== Provided records

-- ==== Sys2Proof/Machine/Audio.lean ====
section
/-! DEFINITION. The audio engine at a sample boundary (R368 to R395): voices, envelopes, sends, lanes, buses, limiters,
ports, talkers and captures; and the audio engine's other events. -/

namespace Sys2Proof.Machine

/-- Saturate to `w` signed bits. -/
def satTo (w : Nat) (v : Int) : Int := clampInt (-(2 ^ (w - 1))) (2 ^ (w - 1) - 1) v

/-- A sample times a Q1.15 gain, rounded (R375, R376, R380). -/
def mulQ (v : Int) (g : Nat) : Int := (v * g + 2 ^ 14) >>> 15

/-- The greatest number whose square is at most `n`, below 2^33. -/
def isqrt (n : Nat) : Nat :=
  (List.range 33).foldl (fun r i => let b := 2 ^ (32 - i); if (r + b) * (r + b) ≤ n then r + b else r) 0

/-- The rate of a course in hertz (Table 14.1). -/
def courseRate (c : Nat) : Nat := if c = 0 then 48000 else if c = 1 then 44100 else 16000

def State.course (s : State) (c : Nat) : Course := IMap.get s.audio.courses {} c

/-! ### Sample data (R372) -/

/-- The IMA ADPCM step table. PRESUMED (assumption 43): R372 names it. -/
def imaSteps : List Nat :=
  [7, 8, 9, 10, 11, 12, 13, 14, 16, 17, 19, 21, 23, 25, 28, 31, 34, 37, 41, 45, 50, 55, 60, 66, 73, 80, 88, 97, 107, 118] ++
  [130, 143, 157, 173, 190, 209, 230, 253, 279, 307, 337, 371, 408, 449, 494, 544, 598, 658, 724, 796, 876, 963, 1060] ++
  [1166, 1282, 1411, 1552, 1707, 1878, 2066, 2272, 2499, 2749, 3024, 3327, 3660, 4026, 4428, 4871, 5358, 5894, 6484] ++
  [7132, 7845, 8630, 9493, 10442, 11487, 12635, 13899, 15289, 16818, 18500, 20350, 22385, 24623, 27086, 29794, 32767]

/-- The IMA ADPCM index table. PRESUMED (assumption 43): R372 names it. -/
def imaIndex (code : Nat) : Int := if code % 8 < 4 then -1 else 2 * (code % 8 : Nat) - 6

/-- Decode one ADPCM code from a predictor and step index. -/
def imaStep (p : Int × Nat) (code : Nat) : Int × Nat :=
  let st := imaSteps.getD p.2 0
  let d := st / 8 + (if bitOf code 2 then st else 0) + (if bitOf code 1 then st / 2 else 0) + (if bitOf code 0 then st / 4 else 0)
  let v := if bitOf code 3 then p.1 - d else p.1 + d
  (clampInt (-32768) 32767 v, (clampInt 0 88 (p.2 + imaIndex code)).toNat)

/-- The 120 s16 samples of an ADPCM block, none where it is malformed (R372). -/
def adpcmBlock (bs : List Byte) : Option (List Int) :=
  let idx := fieldU bs 2 1
  if 88 < idx ∨ fieldU bs 3 1 ≠ 0 then none
  else
    let codes := (List.range 120).map (fun i => fieldU bs (4 + i / 2) 1 / (if i % 2 = 0 then 1 else 16) % 16)
    let (_, out) := codes.foldl (fun (acc : (Int × Nat) × List Int) k =>
      let p := imaStep acc.1 k
      (p, p.1 :: acc.2)) ((fieldS bs 0 2, idx), [])
    some out.reverse

/-- Why sample data could not be had: the cause that VOICE_FAULT gives, and the Atlas fault. -/
structure DataFault where
  cause : Nat
  fault : Option AssetFault := none
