/-- The voice that a handle names for its owner (R369). -/
def State.needVoice (s : State) (t h : Nat) : Except CErr Nat :=
  if t = 1 ∧ 0x100 ≤ h ∧ h ≤ 0x103 then .ok (96 + (h - 0x100))
  else
    let v := h % 0x10000
    let x := s.voice v
    if v ≤ 95 ∧ x.owner = some t ∧ x.gen = h / 0x10000 ∧ x.freeDue = false then .ok v
    else .error { status := eNotOwner, detail := 0x08 }

/-- What the commands processed so far leave of a voice (R71): a source, a fault, and whether it is idle. -/
def State.voicePlan (s : State) (v : Nat) : Bool × Bool × Bool :=
  let x := s.voice v
  s.audio.waits.foldl (fun (p : Bool × Bool × Bool) w => match w.change with
    | .write k g => if k = v && g.src.isSome then (true, false, p.2.2) else p
    | .start k => if k = v then (p.1, p.2.1, false) else p
    | .stop k cut => if k = v && cut then (p.1, p.2.1, true) else p
    | _ => p) (x.src.isSome, x.fault ≠ 0 || x.faultDue ≠ 0, x.phase = EnvPhase.idle)

/-- The settings of a bus that its owner has not freed, as the commands processed so far leave them. -/
def State.busPlan? (s : State) (b : Nat) : Option (Nat × BusSet) :=
  let x := s.bus b
  match x.owner with
  | some t => if x.freeDue then none else some (t, x.plan)
  | none => none

/-- A bus that a tenant may name as a destination: its own or a shared one. -/
def State.needBus (s : State) (t b off : Nat) : Except CErr BusSet :=
  match s.busPlan? b with
  | some (o, g) => if o = t || g.shared then .ok g else .error { status := eNotOwner, detail := off }
  | none => .error { status := eNotOwner, detail := off }

/-- The settings of a bridge lane that its owner has not freed, as the commands processed so far leave them (R71). -/
def State.lanePlan? (s : State) (l : Nat) : Option Lane :=
  s.audio.waits.foldl (fun (p : Option Lane) w => match w.change with
    | .lane k x => if k = l then some x else p
    | .freeLane k => if k = l then none else p
    | _ => p) (if (s.lane l).owner.isSome then some (s.lane l) else none)

/-- A TDM output or input as the commands processed so far leave it (R71). -/
def State.tdmPlan (s : State) (output : Bool) (p : Nat) : Option TdmPort :=
  s.audio.waits.foldl (fun (x : Option TdmPort) w => match w.change with
    | .tdm o k t => if o == output && k = p then some t else x
    | .portOff k => if k = p then none else x
    | _ => x) (IMap.find? (if output then s.audio.tdmOut else s.audio.tdmIn) p)

/-- The course of a PDM pin as the commands processed so far leave it (R71): PDM0 runs on Course 16 (R390). -/
def State.pdmPlan (s : State) (p : Nat) : Option Nat :=
  if p = 0 then some 2
  else s.audio.waits.foldl (fun (x : Option Nat) w => match w.change with
    | .pdm k c => if k = p then some c else x
    | _ => x) (IMap.find? s.audio.pdm p)

/-- An AVTP stream as the commands processed so far leave it (R71). -/
def State.avtpPlan (s : State) (n : Nat) : Option Avtp :=
  s.audio.waits.foldl (fun (x : Option Avtp) w => match w.change with
    | .avtp k g => if k = n then some g else x
    | .avtpOff k => if k = n then none else x
    | _ => x) (IMap.find? s.audio.avtp n)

====

Exercise
Make an exact copy of all the lines above.

Output of the exercise
-- ==== Sys2Proof/Machine/Audio.lean ====
section
/-! DEFINITION. The audio engine at a sample boundary (R368 to R395): voices, envelopes, sends, lanes, buses, limiters,
ports, talkers and captures; and the audio engine's other events. -/

namespace Sys2Proof.Machine

/-- Saturate to `w` signed bits. -/
def satTo (w : Nat) (v : Int) : Int := clampInt (-(2 ^ (w - 1))) (2 ^ (w - 1) - 1) v

/-- A sample times a Q1.15 gain, rounded (R375, R376, R380). -/
def mulQ (v : Int) (g : Nat) : Int := (v * g + 2 ^ 14) >>> 15

/-- The greatest number whose square is at most `n`, below 2^33. -/
def isqrt (n : Nat) : Nat :=
  (List.range 33).foldl (fun r i => let b := 2 ^ (32 - i); if (r + b) * (r + b) ≤ n then r + b else r) 0

/-- The rate of a course in hertz (Table 14.1). -/
def courseRate (c : Nat) : Nat := if c = 0 then 48000 else if c = 1 then 44100 else 16000

def State.course (s : State) (c : Nat) : Course := IMap.get s.audio.courses {} c

/-! ### Sample data (R372) -/

/-- The IMA ADPCM step table. PRESUMED (assumption 43): R372 names it. -/
def imaSteps : List Nat :=
  [7, 8, 9, 10, 11, 12, 13, 14, 16, 17, 19, 21, 23, 25, 28, 31, 34, 37, 41, 45, 50, 55, 60, 66, 73, 80, 88, 97, 107, 118] ++
  [130, 143, 157, 173, 190, 209, 230, 253, 279, 307, 337, 371, 408, 449, 494, 544, 598, 658, 724, 796, 876, 963, 1060] ++
  [1166, 1282, 1411, 1552, 1707, 1878, 2066, 2272, 2499, 2749, 3024, 3327, 3660, 4026, 4428, 4871, 5358, 5894, 6484] ++
  [7132, 7845, 8630, 9493, 10442, 11487, 12635, 13899, 15289, 16818, 18500, 20350, 22385, 24623, 27086, 29794, 32767]

/-- The IMA ADPCM index table. PRESUMED (assumption 43): R372 names it. -/
def imaIndex (code : Nat) : Int := if code % 8 < 4 then -1 else 2 * (code % 8 : Nat) - 6

/-- Decode one ADPCM code from a predictor and step index. -/
def imaStep (p : Int × Nat) (code : Nat) : Int × Nat :=
  let st := imaSteps.getD p.2 0
  let d := st / 8 + (if bitOf code 2 then st else 0) + (if bitOf code 1 then st / 2 else 0) + (if bitOf code 0 then st / 4 else 0)
  let v := if bitOf code 3 then p.1 - d else p.1 + d
  (clampInt (-32768) 32767 v, (clampInt 0 88 (p.2 + imaIndex code)).toNat)

/-- The 120 s16 samples of an ADPCM block, none where it is malformed (R372). -/
def adpcmBlock (bs : List Byte) : Option (List Int) :=
  let idx := fieldU bs 2 1
  if 88 < idx ∨ fieldU bs 3 1 ≠ 0 then none
  else
    let codes := (List.range 120).map (fun i => fieldU bs (4 + i / 2) 1 / (if i % 2 = 0 then 1 else 16) % 16)
    let (_, out) := codes.foldl (fun (acc : (Int × Nat) × List Int) k =>
      let p := imaStep acc.1 k
      (p, p.1 :: acc.2)) ((fieldS bs 0 2, idx), [])
    some out.reverse

/-- Why sample data could not be had: the cause that VOICE_FAULT gives, and the Atlas fault. -/
structure DataFault where
  cause : Nat
  fault : Option AssetFault := none
/-- The voice that a handle names for its owner (R369). -/
def State.needVoice (s : State) (t h : Nat) : Except CErr Nat :=
  if t = 1 ∧ 0x100 ≤ h ∧ h ≤ 0x103 then .ok (96 + (h - 0x100))
  else
    let v := h % 0x10000
    let x := s.voice v
    if v ≤ 95 ∧ x.owner = some t ∧ x.gen = h / 0x10000 ∧ x.freeDue = false then .ok v
    else .error { status := eNotOwner, detail := 0x08 }

/-- What the commands processed so far leave of a voice (R71): a source, a fault, and whether it is idle. -/
def State.voicePlan (s : State) (v : Nat) : Bool × Bool × Bool :=
  let x := s.voice v
  s.audio.waits.foldl (fun (p : Bool × Bool × Bool) w => match w.change with
    | .write k g => if k = v && g.src.isSome then (true, false, p.2.2) else p
    | .start k => if k = v then (p.1, p.2.1, false) else p
    | .stop k cut => if k = v && cut then (p.1, p.2.1, true) else p
    | _ => p) (x.src.isSome, x.fault ≠ 0 || x.faultDue ≠ 0, x.phase = EnvPhase.idle)

/-- The settings of a bus that its owner has not freed, as the commands processed so far leave them. -/
def State.busPlan? (s : State) (b : Nat) : Option (Nat × BusSet) :=
  let x := s.bus b
  match x.owner with
  | some t => if x.freeDue then none else some (t, x.plan)
  | none => none

/-- A bus that a tenant may name as a destination: its own or a shared one. -/
def State.needBus (s : State) (t b off : Nat) : Except CErr BusSet :=
  match s.busPlan? b with
  | some (o, g) => if o = t || g.shared then .ok g else .error { status := eNotOwner, detail := off }
  | none => .error { status := eNotOwner, detail := off }

/-- The settings of a bridge lane that its owner has not freed, as the commands processed so far leave them (R71). -/
def State.lanePlan? (s : State) (l : Nat) : Option Lane :=
  s.audio.waits.foldl (fun (p : Option Lane) w => match w.change with
    | .lane k x => if k = l then some x else p
    | .freeLane k => if k = l then none else p
    | _ => p) (if (s.lane l).owner.isSome then some (s.lane l) else none)

/-- A TDM output or input as the commands processed so far leave it (R71). -/
def State.tdmPlan (s : State) (output : Bool) (p : Nat) : Option TdmPort :=
  s.audio.waits.foldl (fun (x : Option TdmPort) w => match w.change with
    | .tdm o k t => if o == output && k = p then some t else x
    | .portOff k => if k = p then none else x
    | _ => x) (IMap.find? (if output then s.audio.tdmOut else s.audio.tdmIn) p)

/-- The course of a PDM pin as the commands processed so far leave it (R71): PDM0 runs on Course 16 (R390). -/
def State.pdmPlan (s : State) (p : Nat) : Option Nat :=
  if p = 0 then some 2
  else s.audio.waits.foldl (fun (x : Option Nat) w => match w.change with
    | .pdm k c => if k = p then some c else x
    | _ => x) (IMap.find? s.audio.pdm p)

/-- An AVTP stream as the commands processed so far leave it (R71). -/
def State.avtpPlan (s : State) (n : Nat) : Option Avtp :=
  s.audio.waits.foldl (fun (x : Option Avtp) w => match w.change with
    | .avtp k g => if k = n then some g else x
    | .avtpOff k => if k = n then none else x
    | _ => x) (IMap.find? s.audio.avtp n)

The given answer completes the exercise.